S3 Upload Server

Data rescue efforts often require a method for posting large files to S3 buckets for sharing. This server allows users to post files up to 5GB in size to S3 without needing AWS credentials or knowing how to use the command-line.

I'm still investigating doing multipart uploads from the browser, which would allow files larger than 5GB. I'll update this repo as progress is made.

Features

• Super-Simple S3 Uploading: Allow users to upload files to S3 with a browser link. No passing AWS credentials, no scripts or command-line experience necessary.
• "Burner" S3 Credentials Scoped to an available filepath For +5Gig files, or users that wish to use the command line, use amazon STS to create a set of credentials that will only allow uploading of a specified path.
• Optional Basic Http Authorization: Set a global username & password to limit access to the upload area with a simple user/pass combo you can pass around to trusted parties.
• Deadline Setting: Configure the server to stop accepting new uploads after a certain time. Useful to "set & forget" the server without having it accept new uploads forever.
• Configurable View Templates: Set messages & instructions using the config.json file.
• Taken-Path-Suffixing Prevent overwriting existing files by appending a numerical suffix to existing paths
• Upload Directories Set a list of directories (paths) that the uploader is allowed to upload to

S3 Requirements

In order for this to work you'll need two settings on the S3 side to be properly configured:

• An account with an access key & secret that has write access to the bucket. See sample user policies
• An S3 Bucket with a a CORS configuration that allows PUT & POST requests from your server. That would look something like this:

  <?xml version="1.0" encoding="UTF-8"?>
  <CORSConfiguration xmlns="http://s3.amazonaws.com/doc/2006-03-01/">
  <CORSRule>
  <AllowedOrigin>*</AllowedOrigin>
  <AllowedMethod>GET</AllowedMethod>
  <MaxAgeSeconds>3000</MaxAgeSeconds>
  <AllowedHeader>*</AllowedHeader>
  </CORSRule>
  <CORSRule>
  <AllowedOrigin>[app url]</AllowedOrigin>
  <AllowedMethod>POST</AllowedMethod>
  <AllowedMethod>PUT</AllowedMethod>
  <AllowedHeader>*</AllowedHeader>
  </CORSRule>
  </CORSConfiguration>

The second AllowedOrigin should be the url of the server you're setting up, as described below. If, for example the app you posted was available at http://data-uploader.herokuapp.com, you'd set the second CORSRule AllowedOrigin to be that url, http://data-uploader.herokuapp.com.

Posting Server to Heroku

Posting this server to Heroku is the easiest way to get up & running publically.
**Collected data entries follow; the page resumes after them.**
-- ==== Sys2Proof/Laws/GoesQueues.lean ====
section
/-! SUPPORT. What the operations of Machine/Queues.lean can change: one lemma each. -/

set_option linter.unreachableTactic false
set_option linter.unusedTactic false

namespace Sys2Proof.Machine

open Sys2Proof

theorem goes_setQueue {W : List Part} {s0 : State} (s : State) (q : Nat) (x : Queue) (hW : subParts [.que] W = true) (hg : Goes W s0 s) : Goes W s0 (State.setQueue s q x) := by
  unfold State.setQueue
  repeat' first
    | with_reducible assumption
    | intro x
    | lift_lets
    | (fail_if_no_progress (with_reducible refine goes_set_que _ _ ?_ ?_; exact subT rfl hW))

theorem goes_pushEnt {W : List Part} {s0 : State} (s : State) (q : Nat) (v : DWord) (hW : subParts [.regs, .out, .que, .pba] W = true) (hg : Goes W s0 s) : Goes W s0 (State.pushEnt s q v) := by
  unfold State.pushEnt
  repeat' first
    | with_reducible assumption
    | (intro x; refine Goes.cut (W := W) (s0 := s0) (x := x) ?_ ?_; rotate_left; clear_value x; intro hx; rotate_right)
    | intro x
    | lift_lets
    | (with_reducible refine goes_irq _ _ _ ?_ ?_; exact subT rfl hW)
    | (with_reducible refine goes_setQueue _ _ _ ?_ ?_; exact subT rfl hW)
    | (with_reducible refine Goes.ite ?_ ?_)

theorem goes_qdrop {W : List Part} {s0 : State} (s : State) (q : Nat) (hW : subParts [.regs] W = true) (hg : Goes W s0 s) : Goes W s0 (State.qdrop s q) := by
  unfold State.qdrop
  repeat' first
    | with_reducible assumption
    | (with_reducible refine goes_bumpSat _ _ _ ?_ ?_; exact subT rfl hW)

theorem goes_qrefuse {W : List Part} {s0 : State} (s : State) (q : Nat) (code : Nat) (off : Nat) (m : Master) (hW : subParts [.regs, .out, .pba] W = true) (hg : Goes W s0 s) : Goes W s0 (State.qrefuse s q code off m) := by
  unfold State.qrefuse
  repeat' first
    | with_reducible assumption
    | lift_lets
    | (with_reducible refine goes_irq _ _ _ ?_ ?_; exact subT rfl hW)
    | (with_reducible refine goes_err _ _ _ _ _ ?_ ?_; exact subT rfl hW)
    | (with_reducible refine goes_qdrop _ _ ?_ ?_; exact subT rfl hW)

theorem goes_qpush {W : List Part} {s0 : State} (s : State) (m : Master) (q : Nat) (hi : Word) (hW : subParts [.regs, .out, .que, .pba] W = true) (hg : Goes W s0 s) : Goes W s0 (State.qpush s m q hi) := by
  unfold State.qpush
  repeat' first
    | with_reducible assumption
    | intro x
    | lift_lets
    | (with_reducible refine goes_err _ _ _ _ _ ?_ ?_; exact subT rfl hW)
    | (with_reducible refine goes_pushEnt _ _ _ ?_ ?_; exact subT rfl hW)
    | (with_reducible refine goes_qdrop _ _ ?_ ?_; exact subT rfl hW)
    | (with_reducible refine goes_qrefuse _ _ _ _ _ ?_ ?_; exact subT rfl hW)
    | (with_reducible refine Goes.ite ?_ ?_)

theorem goes_execQueuePush {W : List Part} {s0 : State} (m : Master) (q : Fin 16) (v : Word) (s : State) (hW : subParts [.regs, .out, .resp, .que, .host, .pba] W = true) (hg : Goes W s0 s) : ∀ t0, execQueuePush m q v s = .next t0 → Goes W s0 t0 := by
  unfold execQueuePush
  intro t0 e0
  obtain rfl := Host.Outcome.next.inj e0
  clear e0
  repeat' first
    | with_reducible assumption
    | lift_lets
    | (with_reducible refine goes_answer _ _ ?_ ?_; exact subT rfl hW)
    | (with_reducible refine goes_writeAt _ _ _ _ _ _ ?_ (fun _ _ => ?_) ?_; exact subT rfl hW)
    | (with_reducible refine goes_qpush _ _ _ _ ?_ ?_; exact subT rfl hW)

theorem goes_hwDrain {W : List Part} {s0 : State} (n q : Nat) (s : State) (hW : subParts [.regs, .out, .que, .pba] W = true) (h : Goes W s0 s) : Goes W s0 (hwDrain n q s) := by
  induction n generalizing s with
  | zero =>
    unfold hwDrain
    repeat' first
      | assumption
  | succ n ih =>
    unfold hwDrain
    repeat' first
      | (with_reducible refine ih _ ?_)
      | with_reducible assumption
      | intro x
      | lift_lets
      | (with_reducible refine goes_err _ _ _ _ _ ?_ ?_; exact subT rfl hW)
      | (with_reducible refine goes_setQueue _ _ _ ?_ ?_; exact subT rfl hW)
      | (with_reducible refine goes_pushEnt _ _ _ ?_ ?_; exact subT rfl hW)
      | (with_reducible refine goes_qdrop _ _ ?_ ?_; exact subT rfl hW)
      | (with_reducible refine Goes.ite ?_ ?_)
      | split

theorem goes_hwPush {W : List Part} {s0 : State} (s : State) (q : Nat) (v : DWord) (hW : subParts [.regs, .out, .que, .pba] W = true) (hg : Goes W s0 s) : Goes W s0 (State.hwPush s q v) := by
  unfold State.hwPush
  repeat' first
    | with_reducible assumption
    | intro x
    | lift_lets
    | (with_reducible refine goes_setQueue _ _ _ ?_ ?_; exact subT rfl hW)
    | (with_reducible refine goes_hwDrain _ _ _ ?_ ?_; exact subT rfl hW)

theorem goes_execQueueHwPush {W : List Part} {s0 : State} (q : Fin 16) (s : State) (hW : subParts [.regs, .out, .que, .pba] W = true) (hg : Goes W s0 s) : ∀ t0, execQueueHwPush q s = .next t0 → Goes W s0 t0 := by
  unfold execQueueHwPush
  intro t0 e0
  obtain rfl := Host.Outcome.next.inj e0
  clear e0
  repeat' first
    | with_reducible assumption
    | lift_lets
    | (with_reducible refine goes_hwDrain _ _ _ ?_ ?_; exact subT rfl hW)
    | (with_reducible refine Goes.ite ?_ ?_)

theorem goes_qmeet {W : List Part} {s0 : State} (s : State) (q : Nat) (e : Option CwErr) (hW : subParts [.free, .que] W = true) (hg : Goes W s0 s) : Goes W s0 (State.qmeet s q e) := by
  unfold State.qmeet
  repeat' first
    | with_reducible assumption
    | intro x
    | lift_lets
    | (with_reducible refine goes_draw _ _ ?_ ?_; exact subT rfl hW)
    | (with_reducible refine goes_setQueue _ _ _ ?_ ?_; exact subT rfl hW)
    | (with_reducible refine Goes.ite ?_ ?_)
    | split

theorem goes_qadvance {W : List Part} {s0 : State} (s : State) (q : Nat) (e : QEnt) (r : List QEnt) (hW : subParts [.regs, .que] W = true) (hg : Goes W s0 s) : Goes W s0 (State.qadvance s q e r) := by
  unfold State.qadvance
  repeat' first
    | with_reducible assumption
    | intro x
    | lift_lets
    | (with_reducible refine goes_bump _ _ _ ?_ ?_; exact subT rfl hW)
    | (with_reducible refine goes_setQueue _ _ _ ?_ ?_; exact subT rfl hW)

theorem goes_qdiscard {W : List Part} {s0 : State} (s : State) (q : Nat) (hW : subParts [.regs, .out, .que, .pba] W = true) (hg : Goes W s0 s) : Goes W s0 (State.qdiscard s q) := by
  unfold State.qdiscard
  repeat' first
    | with_reducible assumption
    | intro x
    | lift_lets
    | (with_reducible refine goes_irq _ _ _ ?_ ?_; exact subT rfl hW)
    | (with_reducible refine goes_setQueue _ _ _ ?_ ?_; exact subT rfl hW)

theorem goes_qpop {W : List Part} {s0 : State} (s : State) (m : Master) (q : Nat) (hW : subParts [.regs, .out, .que, .pba] W = true) (hg : Goes W s0 s) : Goes W s0 (State.qpop s m q).1 := by
  unfold State.qpop
  repeat' first
    | with_reducible assumption
    | intro x
    | lift_lets
    | (with_reducible refine goes_qadvance _ _ _ _ ?_ ?_; exact subT rfl hW)
    | (with_reducible refine goes_qdiscard _ _ ?_ ?_; exact subT rfl hW)
    | split
    | (fail_if_no_progress (with_reducible refine goes_set_que _ _ ?_ ?_; exact subT rfl hW))

theorem goes_qpop' {W : List Part} {s0 : State} (s : State) (m : Master) (q : Nat) {u0 : State} {v0 : Word} (e : State.qpop s m q = (u0, v0)) (hW : subParts [.regs, .out, .que, .pba] W = true) (hg : Goes W s0 s) : Goes W s0 u0 := by
  have := goes_qpop s m q hW hg
  rw [e] at this
  exact this

theorem goes_execQueuePop {W : List Part} {s0 : State} (m : Master) (q : QueueRead) (s : State) (hW : subParts [.regs, .out, .resp, .free, .que, .host, .pba] W = true) (hg : Goes W s0 s) : ∀ t0, execQueuePop m q s = .next t0 → Goes W s0 t0 := by
  unfold execQueuePop
  intro t0 e0
  obtain rfl := Host.Outcome.next.inj e0
  clear e0
  repeat' first
    | with_reducible assumption
    | intro x
    | lift_lets
    | (with_reducible refine goes_answer _ _ ?_ ?_; exact subT rfl hW)
    | (with_reducible refine goes_readAt _ _ _ _ _ ?_ (fun _ _ => ?_) ?_; exact subT rfl hW)
    | (with_reducible refine goes_qmeet _ _ _ ?_ ?_; exact subT rfl hW)
    | (with_reducible refine goes_qpop _ _ _ ?_ ?_; exact subT rfl hW)

theorem goes_execQueuePeek {W : List Part} {s0 : State} (m : Master) (q : QueueRead) (s : State) (hW : subParts [.regs, .out, .resp, .free, .que, .host, .pba] W = true) (hg : Goes W s0 s) : ∀ t0, execQueuePeek m q s = .next t0 → Goes W s0 t0 := by
  unfold execQueuePeek
  intro t0 e0
  obtain rfl := Host.Outcome.next.inj e0
  clear e0
  repeat' first
    | with_reducible assumption
    | (intro x; refine Goes.cut (W := W) (s0 := s0) (x := x) ?_ ?_; rotate_left; clear_value x; intro hx; rotate_right)
    | lift_lets
    | (with_reducible refine goes_answer _ _ ?_ ?_; exact subT rfl hW)
    | (with_reducible refine goes_readAt _ _ _ _ _ ?_ (fun _ _ => ?_) ?_; exact subT rfl hW)
    | (with_reducible refine goes_qmeet _ _ _ ?_ ?_; exact subT rfl hW)

theorem goes_qflush {W : List Part} {s0 : State} (s : State) (q : Nat) (hW : subParts [.que] W = true) (hg : Goes W s0 s) : Goes W s0 (State.qflush s q) := by
  unfold State.qflush
  repeat' first
    | with_reducible assumption
    | intro x
    | lift_lets
    | (with_reducible refine goes_setQueue _ _ _ ?_ ?_; exact subT rfl hW)

theorem goes_execQueueFlush {W : List Part} {s0 : State} (m : Master) (q : Fin 16) (s : State) (hW : subParts [.regs, .out, .resp, .que, .host, .pba] W = true) (hg : Goes W s0 s) : ∀ t0, execQueueFlush m q s = .next t0 → Goes W s0 t0 := by
  unfold execQueueFlush
  intro t0 e0
  obtain rfl := Host.Outcome.next.inj e0
  clear e0
  repeat' first
    | with_reducible assumption
    | lift_lets
    | (with_reducible refine goes_answer _ _ ?_ ?_; exact subT rfl hW)
    | (with_reducible refine goes_writeAt _ _ _ _ _ _ ?_ (fun _ _ => ?_) ?_; exact subT rfl hW)
    | (with_reducible refine goes_qflush _ _ ?_ ?_; exact subT rfl hW)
Make sure you have a free heroku account, and have installed the heroku CLI on your machine before starting.

1. Clone the repo.
2. Navigate to repo directory & run heroku create [app-name].
3. Set enviornment variables with heroku config:set AWS_REGION=[bucket region] AWS_S3_BUCKET_NAME=[bucket name] AWS_ACCESS_KEY_ID=[access key] AWS_SECRET_ACCESS_KEY=[access secret]
4. Run git push heroku master to push your code & start the server.
5. Navigate to http://[app-name].herokuapp.com in your browser & test you're uploads.

Configuring the server

The server accepts configuration in two places, a config.json file, and enviornment variables. Secrets such as the AWS_SECRET_ACCESS_KEY should always be set with enviornment variables.. If you're running this code locally it can be convenient to set these values in the config.json for testing purposes, but they should never be checked into the git repository.

Burner Credentials

To use burner credentials, first the EnableBurnerCredentials configuration option must be true in configuration. Additionally, the configured AWS account must be allowed to perform the sts:GetFederationToken action. For more info, check the sample user policies.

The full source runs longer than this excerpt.